=== Work task ===
Whenever a line in the data below includes the string "gatherer", copy it out.

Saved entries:
-- ==== Sys2Proof/Machine/Landing.lean ====
section
/-! DEFINITION. Landings (R335 to R357, R701): who has landed, the landing window, messages of other members, dead members,
the stop state, pre-emption; gatherer advances (R283 to R285); lock-step with the twin (R380 to R388). -/
namespace Sys2Proof.Machine

/-! ### Who lands (R338, R348) -/

/-- The member clusters awaited at a landing of g: those of the loaded group but for ended and saved ones; without a
loaded group of this package, the clusters that fly in g or have landed. -/
def State.landSet (s : State) (g : Nat) : List Nat :=
  let m := s.myClusters g
  if m.isEmpty then (List.range 512).filter (fun c => (s.doc c = docFlight || (s.clu c).landed) && s.grpOf c = g)
  else m.filter (fun c => decide (s.doc c ≠ docDone) && decide (s.doc c ≠ docSaved))

/-- The flight of a cluster is closed: by a FLIGHT, by HALT, or by a BARRIER at the head of the queue. -/
def Cluster.closing (k : Cluster) : Bool :=
  k.next.isSome || k.halting || (match k.queue.head? with | some d => d.cls = 6 && d.opc = 2 | none => false)

/-- First condition of R338. -/
def State.clusterReady (s : State) (g c : Nat) : Bool :=
  let k := s.clu c
  s.doc c = docFlight && s.grpOf c = g && k.closing && k.launches.isEmpty && k.colls.isEmpty

/-- Members whose messages of landing n are awaited: not those that sent FINAL earlier (R348). -/
def State.awaited (s : State) (g n : Nat) : List Nat :=
  (s.others g).filter (fun p => !((s.run g).finals.any (fun f => f.1 = p && decide (f.2 < n))))

def State.hasMsg (s : State) (g n p : Nat) : Bool := (s.run g).msgs.any (fun m => m.idx = n && m.pkg = p)

/-- Second condition of R338: the messages of the landing before are here. -/
def State.heard (s : State) (g : Nat) : Bool := (s.run g).idx = 0 || (s.awaited g (s.run g).idx).all (s.hasMsg g (s.run g).idx)

/-- A cluster has landed, or both conditions of R338 hold for it. -/
def State.landable (s : State) (g c : Nat) : Bool := ((s.clu c).landed && s.doc c = docWindow) || (s.clusterReady g c && s.heard g)

/-- The clusters that land now: each on its own, at or after the scheduled landing instant (R338). -/
def State.landing (s : State) (g : Nat) : List Nat :=
  let r := s.run g
  if r.stopped || decide (s.rot < r.lam) then [] else (s.landSet g).filter (fun c => s.clusterReady g c && s.heard g)

/-- The package lands when all its member clusters have (R338), and no switch of the Archive that is due holds it (R416). -/
def State.canLand (s : State) (g : Nat) : Bool :=
  let r := s.run g
  let ms := s.landSet g
  !ms.isEmpty && !r.stopped && decide (r.lam ≤ s.rot) && ms.all (s.landable g) && s.switchReady g

/-- LANDING_INSTANT (R345): the scheduled landing instant finds the package not landed. A package held back only by trapped
clusters sends no notice. -/
def execLandingInstant (g : Nat) (s : State) : Result :=
  let r := s.run g
  let ms := s.landSet g
  let late := ms.filter (fun c => !s.landable g c && decide (s.doc c ≠ docTrapped))
  if r.stopped || ms.isEmpty || r.lam = 0 || decide (s.rot < r.lam) then .next s
  else if late.isEmpty && s.switchReady g then .next s
  else .next (s.sendNotice g)

/-! ### The gatherer (R283 to R285) -/

/-- The slots of a region that are shared with group g (R285, R288). -/
def State.sharedSlot (s : State) (r x g : Nat) : Bool :=
  s.flag (pgRgn r) (Reg.RGN_GATH_CFG_EN x) && s.flag (pgRgn r) (Reg.RGN_GATH_CFG_SHR x)
    && decide (s.getF (pgRgn r) (Reg.RGN_GATH_CFG_GRP x) = g)

/-- An advance: pushes a class and writes the scale (R283, R284). -/
def State.advanceSlot (s : State) (r x : Nat) (cls : Option Int) : State :=
  let pg := pgRgn r
  let key := 64 * r + x
  let hist := (cls :: sget (fun _ => []) s.gathHist key).take 8
  let s := { s with sched.gathHist := sset (fun _ => []) s.gathHist key hist }
  let s := (s.setF pg (Reg.RGN_GATH_HIST_DEPTH x) (min 8 (s.getF pg (Reg.RGN_GATH_HIST_DEPTH x) + 1))).count pg Reg.RGN_CNT_ADV 1
  let top := (hist.take (s.getF pg (Reg.RGN_GATH_CFG_WIN x) + 1)).foldl maxClass none
  let s := s.setF pg (Reg.RGN_GATH_HIST_WMAX x) (classCode top)
  match top with
  | none => s
  | some v =>
    let e := v - signed 5 (s.getF pg (Reg.RGN_GATH_CFG_TGT x))
    let e' := clampScale e
    let s := if e ≠ e' then s.setF pg (Reg.RGN_GATH_STAT_CLAMP x) 1 else s
    let i := s.getF pg (Reg.RGN_GATH_CFG_CIDX x)
    let s := (List.range 16).foldl (fun s j => s.applyEff (16 * r + j) 0 (.cat i (BitVec.ofNat 64 (unsigned 6 e')))) s
    (s.setF pg (Reg.RGN_GATH_STAT_NEXT x) (unsigned 6 e')).setF pg (Reg.RGN_GATH_STAT_VALID x) 1

/-- Takes the report of a slot: CUR returns to empty. -/
def State.takeReport (s : State) (r x : Nat) : State :=
  { (s.setF (pgRgn r) (Reg.RGN_GATH_STAT_CUR x) 0x800) with sched.reported := s.reported.filter (fun k => k ≠ 64 * r + x) }

/-- The slots of a region that advance by themselves: SHR = 0, with a report (R283). -/
def State.advanceLocal (s : State) (r : Nat) : State :=
  (List.range 64).foldl (fun s x =>
    if s.reported.contains (64 * r + x) && s.flag (pgRgn r) (Reg.RGN_GATH_CFG_EN x) && !s.flag (pgRgn r) (Reg.RGN_GATH_CFG_SHR x) then
      let cls := s.gathCur r x
      (s.takeReport r x).advanceSlot r x cls
    else s) s

/-- What the landed message says of the shared slots: each slot that received a report, with its greatest class over the
package's regions. -/
def State.sharedCur (s : State) (g : Nat) (rs : List Nat) : List (Nat × Option Int) :=
  (List.range 64).filterMap (fun x =>
    let hit := rs.filter (fun r => s.sharedSlot r x g && s.reported.contains (64 * r + x))
    if hit.isEmpty then none else some (x, (hit.map (fun r => s.gathCur r x)).foldl maxClass none))

/-- The shared slots of g start again for the next flight. -/
def State.resetShared (s : State) (g : Nat) (rs : List Nat) : State :=
  rs.foldl (fun s r => (List.range 64).foldl (fun s x => if s.sharedSlot r x g then s.takeReport r x else s) s) s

=== Written answer ===
the stop state, pre-emption; gatherer advances (R283 to R285); lock-step with the twin (R380 to R388). -/
/-! ### The gatherer (R283 to R285) -/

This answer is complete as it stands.